我用了整整一个星期的时间下定决心,我要在10月12号这一天,去为乔易木送行的时候,大声地对他说我喜欢你,我要你留下来。
人潮汹涌的机场里,我要让全世界的人都知道我喜欢他。
我想,如果那样的话,他就不会走了吧,要不然,全世界的人都会觉得他没良心。
如果长长地岁月里,我真的在他的心里播下了一粒种子,这颗种子在贫瘠的土壤中凭借身体里仅存的养分慢慢滋长,就快要见到阳光,如果真是这样,我又怎么能眼睁睁地看着它枯萎在就要破土而出的前一秒。
你为我流泪了不是么,你为我打过自己不是么。
这些,是不是代表,只差一步,就可以,拥抱你。
10月12号这一天,我起了个大早,定了鲜花,还第一次化起了妆,我想要用我的“美丽”来挽留他。
可是也许是由于技术不到家的缘故,我的妆上了卸,卸了上,却全总是达不到满意的效果。
最终,我还是选择全部卸掉,素面朝天的去见他,我怕我那妆会把乔易木吓得直接跳上飞机。
时间已经太晚,我抱着鲜花,跳上出租车,大呼小叫地说是要去机场,还差半小时,飞机就要起飞,一路上,我一直敦促着司机要他开快点,可是由市区到机场的距离有些远,加上堵了几分钟的车,等快到机场的时候,距离飞机起飞只还剩下几分钟的时间了。
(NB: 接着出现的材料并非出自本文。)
-- ==== Sys2Proof/Syntax.lean ====
section
/-! DEFINITION. The commands and events of the engine: one constructor per row of the table of operations and
events. Host commands carry the request they answer; events carry what the outside world decides. -/

namespace Sys2Proof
我有点急了,直接从车里跳下来,在车流当中迂回飞奔,我觉得出租车还没有我双腿跑的快。
可是你猜,这时我看见什么了呀。
我居然看见了乔易木的那辆小跑车,它正停在路边,而那个偷车贼正坐在驾驶仓里跟一个妖女打啵。
那一刻,我脑袋一热,鲜花一扔,大呼小叫地就朝着跑车冲过去了。
我觉得如果我把乔易木的车找回来,他一定就会感动了吧,他一感动,肯定就舍不得离开我了。
我一边嗷嗷地尖叫着“来人呢,来人抓贼呀”,一边砰的一声就像磁铁似的吸到那辆小跑车滚圆的屁股上了。
乔易木的小跑车真不是盖的,在马路中央横冲直撞的时候马力特强劲,那小贼左拐右拐,甩啊甩的想把我甩下来。
我突然觉得头大脚轻,天旋地转,似乎下一秒就会把苦胆吐出来。
那种感觉,我一生只经历过两次,一次是这回,一次是大二那年,我从青岛坐飞机飞去上海的阿迪旗舰店,帮乔易木买那双限量版的篮球鞋。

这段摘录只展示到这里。